Автор данных строк сам был одним из тех, кто имел возможность пронаблюдать изнутри питерскую поэтическую среду как раз в это рубежное время, когда именно в Питере происходило становление «настоящего» русского рока (с 1979 по 1982 г.).

«КСПшники» (объединенные в основном около клубов «Восток» и «Меридиан») и «поэты» (объединенные вокруг нескольких самиздатовских журналов и ЛИТО7) тогда не общались между собой, почти как иудеи с самарянами. Когда старшее (по отношению к нам, двадцатилетним) поколение «поэтов» образовало в соответствующем году «Клуб-81», Борис Гребенщиков вступил именно в него – и это воспринималось столь же естественно, как естественно было не задаваться вопросом, почему «рокеров» не видно на фестивалях «бардов». Между «рок-поэтами» и просто поэтами не замечалось резкой пропасти, особенно в случае Гребенщикова: казалось, что опытами «переводов с английского»8 обогащается все та же, идущая от «серебряного века» через неподцензурную литературу советского времени, «нормальная» русская поэзия.

Зато «рокеры» и «барды» представляли собой еще одну пару иудеев и самарян.
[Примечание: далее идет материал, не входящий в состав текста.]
-- ==== Sys2Proof/Laws/Crc.lean ====
section
/-! SUPPORT. The CRC generator: sequences, the frame it closes, and that each bit step can be undone (R76 c). -/

namespace Sys2Proof.Machine

@[simp] theorem crcFrom_nil (c : Word) : crcFrom c [] = c := rfl

@[simp] theorem crcFrom_cons (c : Word) (b : Byte) (B : List Byte) : crcFrom c (b :: B) = crcFrom (crcByte c b) B := rfl

/-- The generator continues from where it stands (R76 a). -/
theorem crcFrom_append (c : Word) (X Y : List Byte) : crcFrom c (X ++ Y) = crcFrom (crcFrom c X) Y := by
  induction X generalizing c with
  | nil => rfl
  | cons b X ih => exact ih (crcByte c b)

theorem crcFrom_eq_foldl (c : Word) (B : List Byte) : crcFrom c B = B.foldl crcByte c := by
  induction B generalizing c with
  | nil => rfl
  | cons b B ih => exact ih (crcByte c b)

@[simp] theorem withCrc_length (P : List Byte) : (withCrc P).length = P.length + 2 := by simp [withCrc]

/-- The two bytes after a payload, read low byte first. -/
theorem le16_append (P : List Byte) (l h : Byte) (T : List Byte) : le16 (P ++ l :: h :: T) P.length = word h l := by
  rw [le16, byteAt_append_right P _ _ (Nat.le_succ _), byteAt_append_right P _ _ (Nat.le_refl _)]
  rw [show P.length + 1 - P.length = 1 by omega, Nat.sub_self]
  rfl

/-- The CRC test on a payload and its two CRC bytes (R90). -/
theorem crcOk_append (P : List Byte) (l h : Byte) (T : List Byte) :
    crcOk (P ++ l :: h :: T) P.length = true ↔ word h l = crc16 P := by
  simp [crcOk, le16_append]

/-- The CRC test says that the two bytes are the low and the high byte of the CRC (R90). -/
theorem crcOk_iff (B : List Byte) (k : Nat) :
    crcOk B k = true ↔ byteAt B k = loByte (crc16 (B.take k)) ∧ byteAt B (k + 1) = hiByte (crc16 (B.take k)) := by
  simp only [crcOk, le16, beq_iff_eq]
  constructor
  · intro h; rw [← h]; simp
  · rintro ⟨h1, h2⟩; rw [h1, h2]; simp

/-- What `with_crc` closes passes the CRC test. -/
@[simp] theorem crcOk_withCrc (P : List Byte) : crcOk (withCrc P) P.length = true := (crcOk_append P _ _ []).2 (by simp)

/-! ### Bit steps -/

theorem crcBits_add (j k : Nat) (c : Word) : crcBits (j + k) c = crcBits k (crcBits j c) := by
  induction j generalizing c with
  | zero => simp [crcBits]
  | succ j ih => rw [Nat.succ_add]; exact ih (crcBit c)

/-- Bit 15 of the result tells whether the polynomial was applied (R76 c). -/
theorem crcBit_msb (c : Word) : (crcBit c).msb = c.getLsbD 0 := by
  unfold crcBit
  split
  · rename_i h; rw [h]; simp only [BitVec.msb_xor, BitVec.msb_ushiftRight]; simp; decide
  · rename_i h; simp only [Bool.not_eq_true] at h; rw [h]; simp [BitVec.msb_ushiftRight]

theorem crcBit_injective {c d : Word} (h : crcBit c = crcBit d) : c = d := by
  have h0 : c.getLsbD 0 = d.getLsbD 0 := by rw [← crcBit_msb, ← crcBit_msb, h]
  have hs : c >>> 1 = d >>> 1 := by
    unfold crcBit at h
    rw [h0] at h
    split at h
    · exact (BitVec.xor_left_inj _).1 h
    · exact h
  apply BitVec.eq_of_getLsbD_eq
  intro i _
  cases i with
  | zero => exact h0
  | succ i =>
    have := congrArg (fun x => BitVec.getLsbD x i) hs
    simpa [BitVec.getLsbD_ushiftRight, Nat.add_comm] using this

theorem crcBits_injective (k : Nat) {c d : Word} (h : crcBits k c = crcBits k d) : c = d := by
  induction k generalizing c d with
  | zero => exact h
  | succ k ih => exact crcBit_injective (ih h)

/-- Where the register's low bits are clear, bit steps only shift. -/
theorem crcBits_of_low_zero (k : Nat) (c : Word) (h : ∀ i, i < k → c.getLsbD i = false) : crcBits k c = c >>> k := by
  induction k generalizing c with
  | zero => simp [crcBits]
  | succ k ih =>
    rw [crcBits, crcBit, h 0 (by omega), if_neg (by simp), ih]
    · rw [← BitVec.shiftRight_add, Nat.add_comm]
    · intro i hi; rw [BitVec.getLsbD_ushiftRight]; exact h _ (by omega)

/-- For fixed bytes, the register value they leave determines the one they started from. -/
theorem crcFrom_injective (B : List Byte) {c d : Word} (h : crcFrom c B = crcFrom d B) : c = d := by
  induction B generalizing c d with
  | nil => exact h
  | cons b B ih => exact (BitVec.xor_left_inj _).1 (crcBits_injective 8 (ih h))

end Sys2Proof.Machine
end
Они буквально проходили друг через друга по лестницам и коридорам ДК Ленсовета на Петроградской, где размещался клуб «Меридиан» и где собирались знаменитые «сейшены на Петроградской» – те самые, о которых спел Майк в «Песне для Цоя» (1982)9...

Литературоведы постоянно – и справедливо – отмечают родовую связь между рок-поэзией и поэзией «бардов», а также продолжающееся влияние бардов, особенно Высоцкого, на рокеров 80-х. На этом фоне такой антагонизм между «рокерами» и «бардами» требует специального объяснения – и, разумеется, оно есть.

Рок, как, впрочем, и «самодеятельная песня», были в первую очередь жизненными позициями, а не явлениями художественной культуры, и именно жизненные позиции тут оказывались несовместимыми, несмотря даже на близкое литературное родство. Эскапизм, в том или ином смысле, был свойственен и року начала 80-х10, и «самодеятельной песне». Но в «самодеятельной песне» уходу от действительности были отведены вполне фиксированные время и место. Место – уехать куда-нибудь «за туманом», время – после работы (как правило, работы инженером) и в отпуске.

У «рокеров» их позиция – пока что «эскапизм» – сразу стала ломать их жизнь: сначала рамки «времени», потом – «места». Об этом мы сейчас поговорим чуть подробней.